▶ [Listed entries]
-- ==== Sys2Proof/Machine/Graph.lean ====
section
/-! DEFINITION. The graph unit of a core: nodes, their descriptors, arming, launch, completion and the graph instructions
(R315 to R338). -/

namespace Sys2Proof.Machine

/-! ### Descriptors (R316 to R318, R323, R324) -/

abbrev NodeDesc := BitVec 256

def NodeDesc.dw (d : NodeDesc) (k : Nat) : Word := d.extractLsb' (64 * k) 64
def NodeDesc.kind (d : NodeDesc) : Nat := bits (d.dw 0) 0 8
def NodeDesc.comp (d : NodeDesc) : Word := d.dw 1

/-- R316: successor byte i. -/
def NodeDesc.succByte (d : NodeDesc) (i : Nat) : BitVec 8 := (d.dw 0).extractLsb' (32 + 8 * i) 8

/-- R316: the ids of the valid successors. -/
def NodeDesc.succs (d : NodeDesc) : List Nat :=
  (List.range 4).filterMap fun i => if (d.succByte i).getLsbD 7 then some (bits (d.succByte i) 0 6) else none

/-- R317: the kinds that the copy engine runs. -/
def engineKind (k : Nat) : Bool := decide (1 ≤ k ∧ k ≤ 3)

/-- R318: dword 0 breaks a rule. -/
def NodeDesc.bad0 (d : NodeDesc) (x : Core) : Bool :=
  bits (d.dw 0) 19 5 != 0 || ((d.dw 0).getLsbD 18 && !engineKind d.kind) ||
    ((List.range 4).any fun i => (d.succByte i).getLsbD 6) || !([1, 2, 3, 5, 6, 7].contains d.kind) ||
    (d.succs.any fun n => (x.node n).st != .armed) || decide (d.succs.eraseDups.length < d.succs.length)

/-- R318: the completion object is misaligned, outside the window or in a detached entry. -/
def compBad (x : Core) (a : Word) : Bool :=
  a != 0 && (a.toNat % 8 != 0 || !isLocal a || !bmV (x.bm (eaEntry a)) || bmPend (x.bm (eaEntry a)))

/-- R317, R318: ARG0 breaks a rule. -/
def NodeDesc.bad2 (d : NodeDesc) : Bool :=
  let a := d.dw 2
  match d.kind with
  | 5 => bits a 8 8 != 0 || bits a 32 32 != 0
  | 6 => bits a 19 5 != 0 || bits a 27 5 != 0 || bits a 48 16 != 0 || decide (4 < bits a 24 3)
  | 7 => bits a 22 42 != 0
  | _ => bits a 0 6 != 0

/-- R318: the index of the first offending dword. -/
def NodeDesc.defect (d : NodeDesc) (x : Core) : Option Nat :=
  if d.bad0 x then some 0
  else if compBad x d.comp then some 1
  else if d.bad2 then some 2
  else if d.kind ≠ 3 ∧ d.dw 3 ≠ 0 then some 3
  else none

/-- R323: a transfer descriptor. -/
abbrev Transfer := BitVec 512

def Transfer.dw (t : Transfer) (k : Nat) : Word := t.extractLsb' (64 * k) 64
def Transfer.cnt2 (t : Transfer) : Nat := bits (t.dw 2) 48 16
def Transfer.cnt1 (t : Transfer) : Nat := bits (t.dw 2) 32 16
def Transfer.cnt0 (t : Transfer) : Nat := bits (t.dw 2) 0 32
def Transfer.dstr1 (t : Transfer) : Int := sextNat 32 (bits (t.dw 3) 32 32)
def Transfer.sstr1 (t : Transfer) : Int := sextNat 32 (bits (t.dw 3) 0 32)
def Transfer.dstr2 (t : Transfer) : Int := sextNat 32 (bits (t.dw 4) 32 32)
def Transfer.sstr2 (t : Transfer) : Int := sextNat 32 (bits (t.dw 4) 0 32)
def Transfer.shift (t : Transfer) : Nat := bits (t.dw 5) 16 5
def Transfer.sat (t : Transfer) : Bool := (t.dw 5).getLsbD 15
def Transfer.dsp (t : Transfer) : Space3 := spaceOf (bits (t.dw 5) 10 2)
def Transfer.ssp (t : Transfer) : Space3 := spaceOf (bits (t.dw 5) 8 2)
def Transfer.dft (t : Transfer) : BitVec 4 := (t.dw 5).extractLsb' 4 4
def Transfer.sft (t : Transfer) : BitVec 4 := (t.dw 5).extractLsb' 0 4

▶ [Assignment]
Reproduce the listing word for word from its first line up to and including the line with "a 32 32 != 0". Give no other lines.

▶ [Response box]
-- ==== Sys2Proof/Machine/Graph.lean ====
section
/-! DEFINITION. The graph unit of a core: nodes, their descriptors, arming, launch, completion and the graph instructions
(R315 to R338). -/

namespace Sys2Proof.Machine

/-! ### Descriptors (R316 to R318, R323, R324) -/

abbrev NodeDesc := BitVec 256

def NodeDesc.dw (d : NodeDesc) (k : Nat) : Word := d.extractLsb' (64 * k) 64
def NodeDesc.kind (d : NodeDesc) : Nat := bits (d.dw 0) 0 8
def NodeDesc.comp (d : NodeDesc) : Word := d.dw 1

/-- R316: successor byte i. -/
def NodeDesc.succByte (d : NodeDesc) (i : Nat) : BitVec 8 := (d.dw 0).extractLsb' (32 + 8 * i) 8

/-- R316: the ids of the valid successors. -/
def NodeDesc.succs (d : NodeDesc) : List Nat :=
  (List.range 4).filterMap fun i => if (d.succByte i).getLsbD 7 then some (bits (d.succByte i) 0 6) else none

/-- R317: the kinds that the copy engine runs. -/
def engineKind (k : Nat) : Bool := decide (1 ≤ k ∧ k ≤ 3)

/-- R318: dword 0 breaks a rule. -/
def NodeDesc.bad0 (d : NodeDesc) (x : Core) : Bool :=
  bits (d.dw 0) 19 5 != 0 || ((d.dw 0).getLsbD 18 && !engineKind d.kind) ||
    ((List.range 4).any fun i => (d.succByte i).getLsbD 6) || !([1, 2, 3, 5, 6, 7].contains d.kind) ||
    (d.succs.any fun n => (x.node n).st != .armed) || decide (d.succs.eraseDups.length < d.succs.length)

/-- R318: the completion object is misaligned, outside the window or in a detached entry. -/
def compBad (x : Core) (a : Word) : Bool :=
  a != 0 && (a.toNat % 8 != 0 || !isLocal a || !bmV (x.bm (eaEntry a)) || bmPend (x.bm (eaEntry a)))

/-- R317, R318: ARG0 breaks a rule. -/
def NodeDesc.bad2 (d : NodeDesc) : Bool :=
  let a := d.dw 2
  match d.kind with
  | 5 => bits a 8 8 != 0 || bits a 32 32 != 0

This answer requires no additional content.